Asking Questions to Your Own Documents with Snowflake Cortex

Understanding and analyzing unstructured data with the help of Large Language Models (LLMs) has become a very hot topic. Almost every conversation I have with partners and customers, this is coming as an immediate use case. Understand your own legal documents and generate new documentation based on those, RFP generation based on your RFP library of documents, questioning your own documents to extract information and many others.

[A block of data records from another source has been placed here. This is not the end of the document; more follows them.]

/-! ### Address translation (08 R307 to R310) -/

/-- TRANSLATION_COMPLETION: the oldest Translation Request for the page that is unanswered. A translation goes to the cache,
unless an Invalidate Request has covered its page since; one that permits nothing denies the access. One that comes for a tag in
quarantine is late (R313). -/
def execTranslationCompletion (n : HostLink) (fn : FnNo) (page : Nat) (res : TransResult) (s : State) : Host.Outcome State Fault Refusal :=
  let i := n.val; let f := fn.toNat
  let mine (q : AtsReq) : Bool := q.fn == f && q.page == page && q.answer.isNone && !q.denied
  let late (t : Tag) : Bool := t.hl == i && match t.why with | .trans g _ p => g == f && p == page | _ => false
  .next (match takeFirst mine (s.hl i).ats with
    | none =>
      match takeFirst late s.tags with
      | some (t, r) =>
        let s := State.tagStat { s with tags := r } i
        (if t.quarantined then s.bump (HBI_CNT_LATE_CPL.ev i) else s).hostKick i
      | none => s
    | some (q, rest) =>
      let s := s.freeTag i (.trans f q.pasid page)
      let deny (s : State) : State := (s.modHl i fun h => { h with ats := modFirst mine (fun q => { q with denied := true }) h.ats }).atsDenied i f page
      let s := match res with
        | .denied => deny s
        | .ok base pages rd wr uo =>
          let k := max 1 pages
          let e : AtcEnt := { fn := f, pasid := q.pasid, page := page / k * k, pages := k, trans := base, rd, wr, untransOnly := uo }
          if !rd ∧ !wr then deny s
          else if q.stale then s.modHl i fun h => { h with ats := modFirst mine (fun q => { q with answer := some e }) h.ats }
          else (s.modHl i fun h => { h with ats := rest, atc := (e :: h.atc).take 65536 }).atsStat i
      s.hostKick i)

/-- Whether an Invalidate Request covers a page of a function and PASID; `all` is a global invalidation. -/
def invalCovers (fn : Nat) (pasid : Option Nat) (all : Bool) (page pages : Nat) (f : Nat) (p : Option Nat) (lo k : Nat) : Bool :=
  f == fn && (all || (p == pasid && decide (lo < page + pages ∧ page < lo + k)))

/-- An Invalidate Request is taken: matching translations go, and its completion waits for the reads that used them (08 R309). -/
def State.invalTake (s : State) (i : Nat) (x : HeldInval) : State :=
  let fx := s.fnc i x.fn
  if !fx.ats ∨ fx.resetting then (s.bump (HBI_CNT_ATS_INVAL.ev i)).emit (.hostMsg i x.fn msgInvalCpl x.itag)
  else
    let cov := invalCovers x.fn x.pasid x.all x.page x.pages
    let s := s.modHl i fun h =>
      { h with atc := h.atc.filter fun e => !cov e.fn e.pasid e.page e.pages,
               ats := h.ats.map fun (q : AtsReq) => if cov q.fn q.pasid q.page 1 then { q with stale := true } else q,
               invals := h.invals ++ [{ itag := x.itag, fn := x.fn }] }
    let uses (y : Tag) : Bool := y.hl == i && y.fn == x.fn && !y.quarantined
      && match y.xl with | some e => cov e.fn e.pasid e.page e.pages | none => false
    let waits (f : Flush) : Bool := f.target.hl == i && f.target.fn == x.fn
      && match f.target.xl with | some e => cov e.fn e.pasid e.page e.pages | none => false
    State.atsStat { s with tags := s.tags.map fun (y : Tag) => if uses y then { y with invals := addMem y.invals x.itag } else y,
                           flushes := s.flushes.map fun (f : Flush) => if waits f then { f with invals := addMem f.invals x.itag } else f } i

/-- INVALIDATE_REQUEST: one that comes while 32 are outstanding waits for one of them to complete (16 R547). The posted requests behind it
come as commands once the block takes them (log entry 104). -/
def execInvalidateRequest (n : HostLink) (fn : FnNo) (itag : BitVec 5) (pasid : Option (BitVec 20)) (all : Bool) (page pages : Nat)
    (s : State) : Host.Outcome State Fault Refusal :=
  let i := n.val
  let x : HeldInval := { fn := fn.toNat, itag := itag.toNat, pasid := pasid.map BitVec.toNat, all, page, pages }
  .next (if !s.on (HBI_LINK_STAT.dl_up i) then s
    else if 32 ≤ (s.hl i).invals.length ∨ (s.hl i).heldInvals ≠ [] then s.modHl i fun h => { h with heldInvals := h.heldInvals ++ [x] }
    else s.invalTake i x)

/-- The oldest Invalidate Request that waits is taken once fewer than 32 are outstanding (16 R547). -/
def State.invalNext (s : State) (i : Nat) : State :=
  match (s.hl i).heldInvals with
  | x :: r => if (s.hl i).invals.length < 32 then (s.modHl i fun h => { h with heldInvals := r }).invalTake i x else s
  | [] => s

/-- INVALIDATE_COMPLETION: sent once no read that used a removed translation is outstanding, nor a flush read waiting that is to use it. -/
def execInvalidateCompletion (n : HostLink) (itag : BitVec 5) (s : State) : Host.Outcome State Fault Refusal :=
  let i := n.val; let t := itag.toNat
  .next (match takeFirst (fun q : InvalReq => q.itag == t) (s.hl i).invals with
    | none => s
    | some (q, rest) =>
      if (s.tags.any fun x => x.hl == i && !x.quarantined && x.invals.contains t)
        ∨ (s.flushes.any fun f => f.target.hl == i && f.invals.contains t) then s
      else
        ((((s.modHl i fun h => { h with invals := rest }).atsStat i).bump (HBI_CNT_ATS_INVAL.ev i)).emit
          (.hostMsg i q.fn msgInvalCpl t)).invalNext i)

/-! ### Outbound windows (08 R300, R301) -/

/-- The tags of a read's requests: `none` when one finds no usable tag. -/
def State.takeTags (s : State) (m n fn w : Nat) (pasid : Option Nat) : List (Nat × Nat) → Option State
  | [] => some s
  | (a, l) :: r =>
    match s.takeTag n fn none (.outbound m w) with
    | (some t, s) =>
      (s.readTlp n fn pasid t a l (s.owinAttr n w)).takeTags m n fn w pasid r
    | (none, _) => none

/-- The requests a read is cut into (08 R290). -/
def readCut (mrrs : Nat) : Nat → Nat → Nat → List (Nat × Nat)
  | 0, _, _ => []
  | k + 1, a, n => if n = 0 then [] else
    let l := min n (min (max 1 mrrs) (4096 - a % 4096))
    (a, l) :: readCut mrrs k (a + l) (n - l)

/-- One piece of an access in an outbound window, of a master's Lockbox (10 Table 10.6): a write's data and poison, or none. The spill
engines' own areas lie at IOVAs and not here (DEDUCED, log entry 114). -/
def State.outPiece (s : State) (m a k : Nat) (wr : Option (List Byte × Bool)) : State :=
  match s.lbxCheck m a wr.isSome with
  | (false, s) => if wr.isSome then s else s.emit (.readData 0)
  | (true, s) =>
    match s.owinGate a k wr.isSome (decide (m < 2)) with
    | (.wait, s) => s
    | (.fail, s) => if wr.isSome then s.owinFault a else (s.owinFault a).emit (.readData 0)
    | (.go, s) =>
      let (_, w, _) := owinOf a
      let (n, fn, pasid, host) := s.owinTarget a
      match wr with
      | some (d, poison) => s.post n fn pasid host d poison (s.owinAttr n w)
      | none =>
        match s.takeTags m n fn w pasid (readCut (s.ctlFn n fn).mrrs k host k) with
        | some s => s
        | none => s.tagWait n fn (.outbound m w)

/-- OUTBOUND_ACCESS: master `m` reads or writes in an outbound window, in pieces that cross no 4 KiB boundary (01 R31). -/
def execOutboundAccess (m : Fin 128) (addr : BitVec 48) (write : Bool) (data : Bytes) (poison : Bool) (len : BitVec 13) (s : State) :
    Host.Outcome State Fault Refusal :=
  let a := addr.toNat; let k := if write then data.length else len.toNat
  .next (if a < 2 ^ 47 ∨ (4 ≤ m.val ∧ m.val < 64) ∨ k = 0 then s
    else if write then (scatterW (cutOf a k) data).foldl (fun s (b, d) => s.outPiece m.val b d.length (some (d, poison))) s
    else (cutOf a k).foldl (fun s (b, l) => s.outPiece m.val b l none) s)

end Sys2Proof.Machine
end

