/-- A source of an account has at its head a descriptor of type `ty` whose engine makes the accesses `accs`: the host bus lets them go now, `hv`
answers the reads, and in `g`, the state that this leaves, the descriptor may be consumed (08 R307, R311). -/
structure State.ServesHost (s g : State) (a : Nat) (src : Source) (ty : Nat) (accs : List (Nat × Nat × Bool)) (hv : HostView) (d : Desc)
    (ring idx : Nat) : Prop where
  /-- the descriptor, with its ring and index -/
  head : s.head a src = some (d, ring, idx)
  /-- the account serves the source -/
  opened : s.sourceOpen a src = true
  /-- its event queue is enabled -/
  eq : s.eqOn a (bf d.toNat 8 6) = true
  /-- its accesses go -/
  bus : s.gate (s.aHl a) (s.aFn a) (s.aPasid a) accs hv = (.go, g)
  /-- and it may be consumed -/
  serves : g.Serves a src ty d ring idx

/-- The state in which a descriptor's engine acts: the descriptor has been consumed (09 R332, R343, R351). -/
def State.taken (s : State) (a : Nat) (src : Source) (d : Desc) : State := s.consume a src (bf d.toNat 8 6)

/-- How it completes. -/
def State.evTaken (s : State) (a : Nat) (src : Source) (d : Desc) (ring idx : Nat) : EvtInfo := s.evOf a src d ring idx (bf d.toNat 8 6)

/-- A packet of an opcode waits for its engine, which is on, and passes the checks of a destination (02 R59): `u` is the state
in which the engine acts on it. -/
structure State.Arrives (s : State) (op : Nat) (p : Packet) (u : State) : Prop where
  /-- the oldest packet of the opcode that may be taken -/
  first : s.takePkt op = some (p, u)
  /-- its engine is on -/
  engine : s.engineOn (engineOfOp op) = true
  /-- it passes -/
  passes : u.destCheck p = (true, u)

/-- A message of a Quicksilver type, delivered here, waits: `u` is the state without it. -/
def State.Delivered (s : State) (ty : Nat) (m : QsArr) (u : State) : Prop := s.takeQs ty = some (m, u)

/-- A write of ACC_CMD[0] that starts command `code` on account `a` (09 R349). -/
def State.accGo (s : State) (v : Word) (code a : Nat) : Prop :=
  bit v.toNat 62 = true ∧ bf v.toNat 16 4 = code ∧ bf v.toNat 0 14 = a ∧ s.on ACC_CMD0.done = true

/-- A write of ACC_SLICE_CMD[0] of host link `n` that starts command `code` on the slice that is account `a` (09 R327). -/
def State.sliceGo (s : State) (n : Nat) (v : Word) (code a : Nat) : Prop :=
  s.memOn n 1 = true ∧ bit v.toNat 62 = true ∧ bf v.toNat 16 4 = code ∧ s.hlPresent n = true ∧ s.slices n = true ∧
  s.on (ACC_SLICE_CMD0.done n) = true ∧ s.sliceAt n (bf v.toNat 0 11) = some a

/-! ### Frames -/

/-- A part of State. -/
inductive Fld where
  | regs | ports | hls | fns | accts | ctxs | trees | movs | srcMsgs | openMsgs | filter | book | keyCache | rankCache | orders | aptWaits | flushes
  | notices | acctCmds | entries | lmatches | ovfBufs | tags | moveWait | movOwn | ctxSent | clhIn | tptIn | relayIn | mgIn | mcIn | fifelIn | qsRx | qsHere | qsWait
  | qsInj | samples | sampleLost | hmk | clh | pwr | boot | izg | wakeLow | trigFall | clk | rotate | freeCtr | nextId | out | pending
  deriving DecidableEq, Repr

/-- Every part of State that is not in `A` is in `t` as it is in `s`. -/
structure Unchanged (A : Fld → Bool) (s t : State) : Prop where
  regs : A .regs = true ∨ t.regs = s.regs
  ports : A .ports = true ∨ t.ports = s.ports
  hls : A .hls = true ∨ t.hls = s.hls
  fns : A .fns = true ∨ t.fns = s.fns
  accts : A .accts = true ∨ t.accts = s.accts
  ctxs : A .ctxs = true ∨ t.ctxs = s.ctxs
  trees : A .trees = true ∨ t.trees = s.trees
  movs : A .movs = true ∨ t.movs = s.movs
  srcMsgs : A .srcMsgs = true ∨ t.srcMsgs = s.srcMsgs
  openMsgs : A .openMsgs = true ∨ t.openMsgs = s.openMsgs
  filter : A .filter = true ∨ t.filter = s.filter
  book : A .book = true ∨ t.book = s.book
  keyCache : A .keyCache = true ∨ t.keyCache = s.keyCache
  rankCache : A .rankCache = true ∨ t.rankCache = s.rankCache
  orders : A .orders = true ∨ t.orders = s.orders
  aptWaits : A .aptWaits = true ∨ t.aptWaits = s.aptWaits
  flushes : A .flushes = true ∨ t.flushes = s.flushes
  notices : A .notices = true ∨ t.notices = s.notices
  acctCmds : A .acctCmds = true ∨ t.acctCmds = s.acctCmds
  entries : A .entries = true ∨ t.entries = s.entries
  lmatches : A .lmatches = true ∨ t.lmatches = s.lmatches
  ovfBufs : A .ovfBufs = true ∨ t.ovfBufs = s.ovfBufs
  tags : A .tags = true ∨ t.tags = s.tags
  moveWait : A .moveWait = true ∨ t.moveWait = s.moveWait
  movOwn : A .movOwn = true ∨ t.movOwn = s.movOwn
  ctxSent : A .ctxSent = true ∨ t.ctxSent = s.ctxSent
  clhIn : A .clhIn = true ∨ t.clhIn = s.clhIn
  tptIn : A .tptIn = true ∨ t.tptIn = s.tptIn
  relayIn : A .relayIn = true ∨ t.relayIn = s.relayIn
  mgIn : A .mgIn = true ∨ t.mgIn = s.mgIn
  mcIn : A .mcIn = true ∨ t.mcIn = s.mcIn
  fifelIn : A .fifelIn = true ∨ t.fifelIn = s.fifelIn
  qsRx : A .qsRx = true ∨ t.qsRx = s.qsRx
  qsHere : A .qsHere = true ∨ t.qsHere = s.qsHere
  qsWait : A .qsWait = true ∨ t.qsWait = s.qsWait
  qsInj : A .qsInj = true ∨ t.qsInj = s.qsInj
  samples : A .samples = true ∨ t.samples = s.samples
  sampleLost : A .sampleLost = true ∨ t.sampleLost = s.sampleLost
  hmk : A .hmk = true ∨ t.hmk = s.hmk
  clh : A .clh = true ∨ t.clh = s.clh
  pwr : A .pwr = true ∨ t.pwr = s.pwr
  boot : A .boot = true ∨ t.boot = s.boot
  izg : A .izg = true ∨ t.izg = s.izg
  wakeLow : A .wakeLow = true ∨ t.wakeLow = s.wakeLow
  trigFall : A .trigFall = true ∨ t.trigFall = s.trigFall
  clk : A .clk = true ∨ t.clk = s.clk
  rotate : A .rotate = true ∨ t.rotate = s.rotate
  freeCtr : A .freeCtr = true ∨ t.freeCtr = s.freeCtr
  nextId : A .nextId = true ∨ t.nextId = s.nextId
  out : A .out = true ∨ t.out = s.out
  pending : A .pending = true ∨ t.pending = s.pending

Snowflake enabled all those in an easy way with Snowflake Cortex.

Two of the key technology components here are Embeddings that provide the semantic meaning of the text and the capability to store those as Vectors within your database so you can look for similar Vectors in the future. My colleague Tom Christian has created a great blog and code where he explains how to Build End-to-End RAG Applications with Snowflake Cortex. He explains the full process and the advantages of using Snowflake Cortex creating embeddings and using them for Retrieval Augmented Generation (RAG). Some of that code is reused here for this example.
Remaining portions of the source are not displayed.